### TASK DIRECTIONS
Start at the line in the entries below that contains "none => s.entryValue r.path r.inst r.key))", stop at the line that contains "the limits. -/", and output exactly the lines in that span, both ends included.
*** Opening GIVEN DATA ***
-- ==== Sys2Proof/Machine/Gazetteer.lean ====
section
/-!
DEFINITION. The Gazetteer's requests (R353 to R363): READ, READ_STAGED, WRITE of RWS and RW entries, CHECK, APPLY, DISCARD and
SET_STATE. A row serves its own operation only; a request of another changes nothing.
-/

namespace Sys2Proof.Machine

/-! ### READ and READ_STAGED -/

/-- A value as response data: a scalar in its type's bytes. -/
def EntryRow.bytes (e : EntryRow) (v : GVal) : Bytes :=
  match v with
  | .num n => toLe (typeBytes e.ty) n
  | .blob b => b

/-- The response to a read: a scalar or string whole, a DOMAIN by the segment at OFFSET. -/
def State.answerRead (s : State) (r : GazReq) (e : EntryRow) (v : GVal) : State :=
  let b := e.bytes v
  let typed := fun (h : Nat) => setBf h 63 56 e.ty
  if e.ty ≠ 9 then s.answer r 0 (fun h => setBf (typed h) 13 13 1) b
  else
    let off := GazH.offset r.hdr
    let seg := slice b off 1024
    s.answer r 0 (fun h => setBf (setBf (typed h) 191 160 b.length) 13 13 (if b.length ≤ off + 1024 then 1 else 0)) seg

/-- A read of either kind. -/
def State.readRow (s : State) (r : GazReq) (val : State → EntryRow → GVal) : State :=
  let s := s.unqueue r
  match s.entryFor r false with
  | .error c => s.respond r c
  | .ok e => if !GazH.reservedOk r.hdr then s.respond r Code.RESERVED_SET else s.answerRead r e (val s e)

/-- READ. A frame whose OP is not one of a request's names no row of its own and is answered here with FRAME_FORMAT. -/
def execRead (r : GazReq) (s : State) : Host.Outcome State Fault Refusal :=
  if !s.serves then .next s
  else if r.op = 1 then .next (s.readRow r (fun s _ => s.entryValue r.path r.inst r.key))
  else if r.op = 0 ∨ 7 < r.op then .next ((s.unqueue r).respond r Code.FRAME_FORMAT)
  else .next s

/-- READ_STAGED. -/
def execReadStaged (r : GazReq) (s : State) : Host.Outcome State Fault Refusal :=
  if s.serves ∧ r.op = 3 then
    .next (s.readRow r (fun s e =>
      match (if e.acc = .rws then Tab.find (s.stageSet r.inst).staged (rkey r.inst r.key) else none) with
      | some v => v
      | none => s.entryValue r.path r.inst r.key))
  else .next s

/-! ### WRITE -/

/-- Staged entries of all sets. -/
def State.stagedCount (s : State) : Nat := (s.gaz.sets.map (fun e => e.2.staged.length)).sum

/-- A value staged in a set, which is then OPEN (Table 17-2); STAGE_FULL beyond the limits. -/
def State.stage (s : State) (inst key : Nat) (v : GVal) : State × Nat :=
  let t := s.stageSet inst
  let s' := s.putSet inst { t with state := 1, stale := false, staged := Tab.set t.staged (rkey inst key) v }
  if s'.stagedCount > 4096 || decide (s'.gaz.storeUsed > s.node G.GAZ_STORE_BYTES) then (s, Code.STAGE_FULL) else (s', 0)

/-- A write of an RWS entry. -/
def State.stageWrite (s : State) (r : GazReq) (e : EntryRow) : State :=
  match s.value r e with
  | (s', .error c) =>
    if c = Code.VALUE_RANGE then s'.respond r c
    else if !GazH.reservedOk r.hdr then s.respond r Code.RESERVED_SET
    else if (s.stageSet r.inst).state = 3 then s.respond r Code.STAGE_STATE
    else s'.respond r c
  | (s', .ok v) =>
    if !GazH.reservedOk r.hdr then s.respond r Code.RESERVED_SET
    else if (s.stageSet r.inst).state = 3 then s.respond r Code.STAGE_STATE
    else match v with
      | none => s'.respond r 0
      | some b =>
        let (s, c) := s'.stage r.inst r.key (if e.ty = 9 ∨ e.ty = 8 then .blob b else .num (leNat b))
        s.respond r c

/-- The staging store may lie there: in the stacks, on channels that no applied T1_CHANNELS or SCRIBE_CHANNELS holds. -/
def Dict.storeFree (d : Dict) : Bool :=
  let n := Dict.node d G.GAZ_STORE_BYTES
  n == 0 || (decide (Dict.node d G.GAZ_STORE_BASE + n ≤ stackTop)
    && (Dict.storeChannels d).all (fun ch => (Dict.channelOwner d ch).isNone
      && !bit (leNat (Dict.nodeBlob d G.SCRIBE_CHANNELS)) ch))

/-- A write of GAZ_STORE_BASE or GAZ_STORE_BYTES. -/
def State.rwStore (key : Nat) (s : State) (_ : Nat) (v : Bytes) : State × Nat :=
  let s' := s.setNum 16 key (leNat v)
  if !Dict.storeFree s'.gaz.regs then (s, Code.VALUE_RANGE)
  else if !s.gaz.sets.isEmpty then (s, Code.STAGE_STATE)
  else (s', 0)

/-- DUMP_READ_PTR takes its value. -/
def State.rwPlain (key : Nat) (s : State) (_ : Nat) (v : Bytes) : State × Nat := (s.setNum 16 key (leNat v), 0)

/-- SAMPLE_READ: the next unread record; what lies before it has been read. -/
def State.rwSampleRead (s : State) (_ : Nat) (v : Bytes) : State × Nat :=
  let cap := s.ringSize
  let n := leNat v
  let s := s.setNum 16 G.SAMPLE_READ n
  ({ s with ctr := { s.ctr with sampleN := (s.node G.SAMPLE_HEAD + cap - n % cap) % cap } }, 0)

/-- The four RW entries. -/
def rwAct (key : Nat) : State → Nat → Bytes → State × Nat :=
  if key = G.GAZ_STORE_BASE ∨ key = G.GAZ_STORE_BYTES then State.rwStore key
  else if key = G.SAMPLE_READ then State.rwSampleRead
  else State.rwPlain key

/-- WRITE of anything but a WO entry, whose rows are its own. -/
def execWrite (r : GazReq) (s : State) : Host.Outcome State Fault Refusal :=
  if !s.serves ∨ r.op ≠ 2 then .next s
  else match entryOf r.key with
    | some e =>
      if e.acc = .wo then .next s
      else if e.acc = .rw then .next (s.actWrite r (rwAct r.key))
      else
        let s := s.unqueue r
        .next (match s.entryFor r true with
          | .error c => s.respond r c
          | .ok e => s.stageWrite r e)
    | none =>
      let s := s.unqueue r
      .next (match s.entryFor r true with
        | .error c => s.respond r c
        | .ok e => s.stageWrite r e)

/-! ### Requests on sets -/

/-- A request on a set: its form and rights, then `act`. -/
def State.setRow (s : State) (r : GazReq) (op : Nat) (write : Bool) (act : State → Nat → State) :
    Host.Outcome State Fault Refusal :=
  if !s.serves ∨ r.op ≠ op then .next s
  else
    let s := s.unqueue r
    .next (if !GazH.formed r.hdr r.data then s.respond r Code.FRAME_FORMAT
      else if !s.mayReach r none write then s.respond r Code.ACCESS_DENIED
      else if !GazH.reservedOk r.hdr then s.respond r Code.RESERVED_SET
      else act s r.inst)

/-- CHECK of a set (R357): the first failing check is recorded and answered. -/
def State.checkSet (s : State) (r : GazReq) (i : Nat) : State :=
  let t := s.stageSet i
  if t.state = 0 ∨ t.state = 3 then s.respond r Code.STAGE_STATE
  else
    let put := fun (s : State) (rec_ code state : Nat) =>
      let s := s.putSet i { t with state := state, stale := false }
      let s := { s with gaz := { s.gaz with details := Tab.set s.gaz.details i rec_ } }
      s.answer r code id (toLe 32 rec_)
    match (s.candidate i).run with
    | some f => put s f.record f.code 1
    | none => put s 0 0 2

/-- CHECK. -/
def execCheck (r : GazReq) (s : State) : Host.Outcome State Fault Refusal := s.setRow r 4 true (fun s i => s.checkSet r i)

/-- Images in progress of a set are dropped. -/
def State.dropImages (s : State) (i : Nat) : State :=
  { s with gaz := { s.gaz with images := s.gaz.images.filter (fun m => m.inst != i) } }

/-- The staged set holds Sheet images that R411 holds back. -/
def State.floorHolds (s : State) (i : Nat) : Bool :=
  (Tab.find (s.stageSet i).staged (rkey i G.SHEET_IMAGE)).isSome && (s.floorState == 0 || s.floorState == 2)

/-- The staged set holds a gate list that takes over before boundary `b` (R316). -/
def State.gatePast (s : State) (i b : Nat) : Bool :=
  i == 16 && (upto 12).any (fun p => match Tab.find (s.stageSet 16).staged (rkey 16 (G.TIME_GATES + p)) with
    | some v => !v.toBytes.isEmpty && decide (GateL.takeover v.toBytes < b)
    | none => false)

/-- APPLY of a set at boundary ARG (R358): the set is PENDING, and the CHECK of every other set is out of date. -/
def State.applyRow (s : State) (r : GazReq) (i : Nat) : State :=
  let t := s.stageSet i
  let b := GazH.arg r.hdr
  if t.state ≠ 2 then s.respond r Code.STAGE_STATE
  else if t.stale then s.respond r Code.STAGE_STALE
  else if s.tooLate b ∨ s.tickNo + 2 ^ 32 < b then s.respond r Code.APPLY_LATE
  else if s.floorHolds i then s.respond r Code.FLOOR_PENDING
  else if s.gatePast i b then s.respond r Code.GATE_TAKEOVER_PAST
  else
    let s := { s with gaz := { s.gaz with sets := s.gaz.sets.map (fun (e : Nat × StageSet) =>
      (e.1, if e.2.state = 2 then { e.2 with stale := true } else e.2)) } }
    ((s.putSet i { t with state := 3, bound := b, stale := false }).dropImages i).respond r 0

/-- APPLY. -/
def execApply (r : GazReq) (s : State) : Host.Outcome State Fault Refusal := s.setRow r 5 true (fun s i => s.applyRow r i)

/-- DISCARD of a set (R360). -/
def State.discardRow (s : State) (r : GazReq) (i : Nat) : State :=
  let t := s.stageSet i
  if t.state = 0 then s.respond r 0
  else if t.state = 3 ∧ s.tooLate t.bound then s.respond r Code.APPLY_LATE
  else ((s.putSet i StageSet.empty).dropImages i).respond r 0

/-- DISCARD. -/
def execDiscard (r : GazReq) (s : State) : Host.Outcome State Fault Refusal :=
  s.setRow r 6 true (fun s i => s.discardRow r i)

/-- SET_STATE: the set's state, and the boundary of a PENDING one, in ARG. -/
def execSetState (r : GazReq) (s : State) : Host.Outcome State Fault Refusal :=
  s.setRow r 7 false (fun s i =>
    let t := s.stageSet i
    let b := if t.state = 3 then t.bound else 0
    s.answer r 0 (fun h => setBf h 255 192 (t.state + b % 2 ^ 62 * 4)) [])

end Sys2Proof.Machine
end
*** Closing GIVEN DATA ***
### ANSWER FOR THIS EXERCISE
      | none => s.entryValue r.path r.inst r.key))
  else .next s

/-! ### WRITE -/

/-- Staged entries of all sets. -/
def State.stagedCount (s : State) : Nat := (s.gaz.sets.map (fun e => e.2.staged.length)).sum

/-- A value staged in a set, which is then OPEN (Table 17-2); STAGE_FULL beyond the limits. -/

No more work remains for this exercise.